━━ Data for processing ━━

-- ==== Sys2Proof/Laws/Decode.lean ====
section
/-! SUPPORT. Sys2Proof/Laws/Decode.lean: the fields of an assembled word, and a word from its fields. -/

namespace Sys2Proof

theorem getLsbD_field {w : Nat} (v : BitVec w) (lo len i : Nat) :
    (field v lo len).getLsbD i = (decide (i < len) && v.getLsbD (lo + i)) := by
  simp [field, BitVec.getLsbD_extractLsb']

theorem field_and {w : Nat} (a b : BitVec w) (lo len : Nat) :
    field (a &&& b) lo len = field a lo len &&& field b lo len := by
  apply BitVec.eq_of_getLsbD_eq
  intro i hi
  rw [getLsbD_field, BitVec.getLsbD_and, BitVec.getLsbD_and, getLsbD_field, getLsbD_field]; simp [hi]

/-- A field as a number (R8). -/
theorem field_toNat {w : Nat} (v : BitVec w) (lo len : Nat) :
    (field v lo len).toNat = v.toNat / 2 ^ lo % 2 ^ len := by
  simp [field, BitVec.extractLsb'_toNat, Nat.shiftRight_eq_div_pow]

/-- R70: the bits of a request word, field by field. -/
theorem getLsbD_reqWord (op : Byte) (on : Bool) (y x : BitVec 16) (i : Nat) :
    (reqWord op on y x).getLsbD i =
      if i < 16 then x.getLsbD i
      else if i < 32 then y.getLsbD (i - 16)
      else if i < 48 then false
      else if i = 48 then on
      else if i < 56 then false
      else op.getLsbD (i - 56) := by
  simp only [reqWord, BitVec.getLsbD_append, BitVec.getLsbD_ofBool]
  by_cases h1 : i < 16
  · simp [h1]
  · simp only [h1, if_false]
    by_cases h2 : i < 32
    · simp [h2, show i - 16 < 16 by omega]
    · simp only [h2, if_false, show ¬ i - 16 < 16 by omega]
      by_cases h3 : i < 48
      · simp [h3, show i - 16 - 16 < 16 by omega]
      · simp only [h3, if_false, show ¬ i - 16 - 16 < 16 by omega]
        by_cases h4 : i = 48
        · subst h4; simp
        · simp only [h4, if_false, show ¬ i - 16 - 16 - 16 < 1 by omega]
          by_cases h5 : i < 56
          · simp [h5, show i - 16 - 16 - 16 - 1 < 7 by omega]
          · simp [h5, show ¬ i - 16 - 16 - 16 - 1 < 7 by omega, show i - 16 - 16 - 16 - 1 - 7 = i - 56 by omega]

section
variable (op : Byte) (on : Bool) (y x : BitVec 16)

@[simp] theorem reqOp_reqWord : reqOp (reqWord op on y x) = op := by
  apply BitVec.eq_of_getLsbD_eq
  intro i hi
  rw [reqOp, getLsbD_field, getLsbD_reqWord]
  simp [hi, show ¬ 56 + i < 16 by omega, show ¬ 56 + i < 32 by omega,
    show ¬ 56 + i < 48 by omega, show ¬ 56 + i = 48 by omega]

@[simp] theorem field_Z1_reqWord : field (reqWord op on y x) 49 7 = 0 := by
  apply BitVec.eq_of_getLsbD_eq
  intro i hi
  rw [getLsbD_field, getLsbD_reqWord]
  simp [show ¬ 49 + i < 16 by omega, show ¬ 49 + i < 32 by omega,
    show ¬ 49 + i < 48 by omega, show ¬ 49 + i = 48 by omega, show 49 + i < 56 by omega]

@[simp] theorem field_Z0_reqWord : field (reqWord op on y x) 32 16 = 0 := by
  apply BitVec.eq_of_getLsbD_eq
  intro i hi
  rw [getLsbD_field, getLsbD_reqWord]
  simp [show ¬ 32 + i < 16 by omega, show 32 + i < 48 by omega]

@[simp] theorem reqOn_reqWord : reqOn (reqWord op on y x) = on := by
  have : field (reqWord op on y x) 48 1 = BitVec.ofBool on := by
    apply BitVec.eq_of_getLsbD_eq
    intro i hi
    obtain rfl : i = 0 := by omega
    rw [getLsbD_field, getLsbD_reqWord]
    simp
  rw [reqOn, this]; cases on <;> rfl

@[simp] theorem field_X_reqWord : field (reqWord op on y x) 0 16 = x := by
  apply BitVec.eq_of_getLsbD_eq
  intro i hi
  rw [getLsbD_field, getLsbD_reqWord]
  simp [hi]

@[simp] theorem field_Y_reqWord : field (reqWord op on y x) 16 16 = y := by
  apply BitVec.eq_of_getLsbD_eq
  intro i hi
  rw [getLsbD_field, getLsbD_reqWord]
  simp [hi, show 16 + i < 32 by omega]

@[simp] theorem field_IDX_reqWord : field (reqWord op on y x) 0 32 = y ++ x := by
  apply BitVec.eq_of_getLsbD_eq
  intro i hi
  simp only [getLsbD_field, getLsbD_reqWord, BitVec.getLsbD_append, Nat.zero_add, hi, decide_true, Bool.true_and]
  by_cases h : i < 16 <;> simp [h]

@[simp] theorem field_upper_reqWord : field (reqWord op false y x) 32 24 = 0 := by
  apply BitVec.eq_of_getLsbD_eq
  intro i hi
  simp only [getLsbD_field, getLsbD_reqWord, hi, decide_true, Bool.true_and, show ¬ 32 + i < 16 by omega,
    show ¬ 32 + i < 32 by omega, show 32 + i < 56 by omega, if_false, if_true]
  split <;> (try split) <;> simp

@[simp] theorem field_rest_reqWord : field (reqWord op false 0#16 0#16) 0 56 = 0 := by
  apply BitVec.eq_of_getLsbD_eq
  intro i hi
  simp only [getLsbD_field, getLsbD_reqWord, hi, decide_true, Bool.true_and, Nat.zero_add, if_true]
  repeat' split
  all_goals simp

end

/-- Two halves of a word joined are the word. -/
theorem field_append_field (v : BitVec 32) : field v 16 16 ++ field v 0 16 = v := by
  apply BitVec.eq_of_getLsbD_eq
  intro i hi
  simp only [BitVec.getLsbD_append, getLsbD_field, Nat.zero_add]
  by_cases h : i < 16
  · simp [h]
  · simp [h, show i - 16 < 16 by omega, show 16 + (i - 16) = i by omega]

/-- R81: the word of BYTEAT, its index in one piece. -/
theorem reqWord_byteat (v : BitVec 32) :
    reqWord 0x03 false (field v 16 16) (field v 0 16) = 0x03#8 ++ 0#24 ++ v := by
  apply BitVec.eq_of_getLsbD_eq
  intro i hi
  rw [getLsbD_reqWord]
  simp only [BitVec.getLsbD_append, getLsbD_field]
  by_cases h1 : i < 16
  · simp [h1, show i < 32 by omega]
  · by_cases h2 : i < 32
    · simp [h1, h2, show i - 16 < 16 by omega, show 16 + (i - 16) = i by omega]
    · by_cases h3 : i < 56
      · by_cases h4 : i = 48
        · subst h4; simp
        · simp [h1, h2, h3, h4, show i - 32 < 24 by omega]
      · simp [h1, h2, h3, show ¬ i < 48 by omega, show ¬ i = 48 by omega, show ¬ i - 32 < 24 by omega,
          show i - 32 - 24 = i - 56 by omega]

/-- A request word is assembled from its fields when its must-be-0 bits are 0. -/
theorem reqWord_of_fields {w : ReqWord} (h1 : field w 49 7 = 0) (h0 : field w 32 16 = 0) :
    reqWord (reqOp w) (reqOn w) (field w 16 16) (field w 0 16) = w := by
  apply BitVec.eq_of_getLsbD_eq
  intro i hi
  have hz1 : ∀ j < 7, w.getLsbD (49 + j) = false := fun j hj => by
    have := congrArg (fun v => v.getLsbD j) h1; simp only [getLsbD_field, hj, decide_true, Bool.true_and] at this
    simpa using this
  have hz0 : ∀ j < 16, w.getLsbD (32 + j) = false := fun j hj => by
    have := congrArg (fun v => v.getLsbD j) h0; simp only [getLsbD_field, hj, decide_true, Bool.true_and] at this
    simpa using this
  have hon : reqOn w = w.getLsbD 48 := by
    have : field w 48 1 = BitVec.ofBool (w.getLsbD 48) := by
      apply BitVec.eq_of_getLsbD_eq
      intro j hj
      obtain rfl : j = 0 := by omega
      rw [getLsbD_field]; simp
    rw [reqOn, this]; cases w.getLsbD 48 <;> rfl
  rw [getLsbD_reqWord]
  split
  · rename_i h; rw [getLsbD_field]; simp [h]
  · split
    · rename_i h h'; rw [getLsbD_field]; simp [show i - 16 < 16 by omega, show 16 + (i - 16) = i by omega]
    · split
      · have := hz0 (i - 32) (by omega); rw [show 32 + (i - 32) = i by omega] at this; exact this.symm
      · split
        · rename_i h; rw [hon, h]
        · split
          · have := hz1 (i - 49) (by omega); rw [show 49 + (i - 49) = i by omega] at this; exact this.symm
          · rw [reqOp, getLsbD_field]; simp [show i - 56 < 8 by omega, show 56 + (i - 56) = i by omega]

/-- A request word whose bits 55:0 are 0 is its opcode. -/
theorem reqWord_of_rest {w : ReqWord} (h : field w 0 56 = 0) : reqWord (reqOp w) false 0 0 = w := by
  have hz : ∀ j < 56, w.getLsbD j = false := fun j hj => by
    have := congrArg (fun v => v.getLsbD j) h
    simp only [getLsbD_field, hj, decide_true, Bool.true_and, Nat.zero_add] at this
    simpa using this
  apply BitVec.eq_of_getLsbD_eq
  intro i hi
  rw [getLsbD_reqWord]
  by_cases h : i < 56
  · rw [hz i h]; repeat' split
    all_goals simp_all
  · simp only [show ¬ i < 16 by omega, show ¬ i < 32 by omega, show ¬ i < 48 by omega,
      show ¬ i = 48 by omega, h, if_false]
    rw [reqOp, getLsbD_field]; simp [show i - 56 < 8 by omega, show 56 + (i - 56) = i by omega]

/-- A request word whose bits 55:32 are 0 is its opcode and its index. -/
theorem reqWord_of_upper {w : ReqWord} (h : field w 32 24 = 0) :
    reqWord (reqOp w) false (field w 16 16) (field w 0 16) = w := by
  have hz : ∀ j < 24, w.getLsbD (32 + j) = false := fun j hj => by
    have := congrArg (fun v => v.getLsbD j) h
    simp only [getLsbD_field, hj, decide_true, Bool.true_and] at this
    simpa using this
  apply BitVec.eq_of_getLsbD_eq
  intro i hi
  rw [getLsbD_reqWord]
  by_cases h1 : i < 16
  · rw [if_pos h1, getLsbD_field]; simp [h1]
  · by_cases h2 : i < 32
    · rw [if_neg h1, if_pos h2, getLsbD_field]; simp [show i - 16 < 16 by omega, show 16 + (i - 16) = i by omega]
    · by_cases h : i < 56
      · have := hz (i - 32) (by omega); rw [show 32 + (i - 32) = i by omega] at this
        rw [this]; simp [h1, h2, h]
      · simp only [show ¬ i < 16 by omega, show ¬ i < 32 by omega, show ¬ i < 48 by omega,
      show ¬ i = 48 by omega, h, if_false]
        rw [reqOp, getLsbD_field]; simp [show i - 56 < 8 by omega, show 56 + (i - 56) = i by omega]

/-- The halves of the index field. -/
theorem field_IDX_halves (w : ReqWord) :
    field (field w 0 32) 16 16 = field w 16 16 ∧ field (field w 0 32) 0 16 = field w 0 16 := by
  constructor <;> (apply BitVec.eq_of_getLsbD_eq; intro i hi; rw [getLsbD_field, getLsbD_field, getLsbD_field])
  · simp [hi, show 16 + i < 32 by omega]
  · simp [hi, show i < 32 by omega]

section
variable (op a b : Byte)

/-- R79: the bits of a controller command, byte by byte. -/
theorem getLsbD_ctrlWord (i : Nat) : (ctrlWord op a b).getLsbD i =
    if i < 8 then b.getLsbD i else if i < 16 then a.getLsbD (i - 8) else op.getLsbD (i - 16) := by
  simp only [ctrlWord, BitVec.getLsbD_append]
  by_cases h1 : i < 8
  · simp [h1]
  · by_cases h2 : i < 16
    · simp [h1, h2, show i - 8 < 8 by omega]
    · simp [h1, h2, show ¬ i - 8 < 8 by omega, show i - 8 - 8 = i - 16 by omega]

@[simp] theorem field_op_ctrlWord : field (ctrlWord op a b) 16 8 = op := by
  apply BitVec.eq_of_getLsbD_eq
  intro i hi
  rw [getLsbD_field, getLsbD_ctrlWord]
  simp [hi, show ¬ 16 + i < 8 by omega, show ¬ 16 + i < 16 by omega]

@[simp] theorem field_start_ctrlWord : field (ctrlWord op a b) 8 8 = a := by
  apply BitVec.eq_of_getLsbD_eq
  intro i hi
  rw [getLsbD_field, getLsbD_ctrlWord]
  simp [hi, show ¬ 8 + i < 8 by omega, show 8 + i < 16 by omega]

@[simp] theorem field_stop_ctrlWord : field (ctrlWord op a b) 0 8 = b := by
  apply BitVec.eq_of_getLsbD_eq
  intro i hi
  rw [getLsbD_field, getLsbD_ctrlWord]
  simp [hi]

end

/-- A controller command is assembled from its three bytes. -/
theorem ctrlWord_of_fields (w : CtrlWord) : ctrlWord (field w 16 8) (field w 8 8) (field w 0 8) = w := by
  apply BitVec.eq_of_getLsbD_eq
  intro i hi
  rw [getLsbD_ctrlWord]
  split
  · rename_i h; rw [getLsbD_field]; simp [h]
  · split
    · rw [getLsbD_field]; simp [show i - 8 < 8 by omega, show 8 + (i - 8) = i by omega]
    · rw [getLsbD_field]; simp [show i - 16 < 8 by omega, show 16 + (i - 16) = i by omega]

theorem coordOk_iff {v : Int} : coordOk v = true ↔ -32768 ≤ v ∧ v ≤ 32767 := by
  simp [coordOk]
  omega

/-- R73: the operands that SETPX admits. -/
theorem wf_setpx_iff {x y : Int} {on : Bool} : (Instr.setpx x y on).wf = true ↔
    -32768 ≤ x ∧ x ≤ 32767 ∧ -32768 ≤ y ∧ y ≤ 32767 := by
  rw [Instr.wf, Bool.and_eq_true, coordOk_iff, coordOk_iff, and_assoc]

/-- R74: the operand that BYTEAT admits. -/
theorem wf_byteat_iff {idx : Nat} : (Instr.byteat idx).wf = true ↔ idx < 2 ^ 32 := decide_eq_true_iff

/-- R73: a coordinate in range is the signed value of its own field. -/
theorem toInt_coord {v : Int} (h : coordOk v = true) : (BitVec.ofInt 16 v).toInt = v := by
  obtain ⟨h1, h2⟩ := coordOk_iff.1 h
  rw [BitVec.toInt_ofInt, Int.bmod_eq_of_le (by omega) (by omega)]

/-- R73: a coordinate field holds a coordinate in range. -/
theorem coordOk_toInt (v : BitVec 16) : coordOk v.toInt = true := by
  rw [coordOk_iff]
  have h1 := BitVec.le_toInt v
  have h2 := BitVec.toInt_lt (x := v)
  omega

end Sys2Proof
end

━━━

All that is wanted is the run of lines from the start of the data through the line containing "by field. -/", copied word for word.

-- ==== Sys2Proof/Laws/Decode.lean ====
section
/-! SUPPORT. Sys2Proof/Laws/Decode.lean: the fields of an assembled word, and a word from its fields. -/

namespace Sys2Proof

theorem getLsbD_field {w : Nat} (v : BitVec w) (lo len i : Nat) :
    (field v lo len).getLsbD i = (decide (i < len) && v.getLsbD (lo + i)) := by
  simp [field, BitVec.getLsbD_extractLsb']

theorem field_and {w : Nat} (a b : BitVec w) (lo len : Nat) :
    field (a &&& b) lo len = field a lo len &&& field b lo len := by
  apply BitVec.eq_of_getLsbD_eq
  intro i hi
  rw [getLsbD_field, BitVec.getLsbD_and, BitVec.getLsbD_and, getLsbD_field, getLsbD_field]; simp [hi]

/-- A field as a number (R8). -/
theorem field_toNat {w : Nat} (v : BitVec w) (lo len : Nat) :
    (field v lo len).toNat = v.toNat / 2 ^ lo % 2 ^ len := by
  simp [field, BitVec.extractLsb'_toNat, Nat.shiftRight_eq_div_pow]

/-- R70: the bits of a request word, field by field. -/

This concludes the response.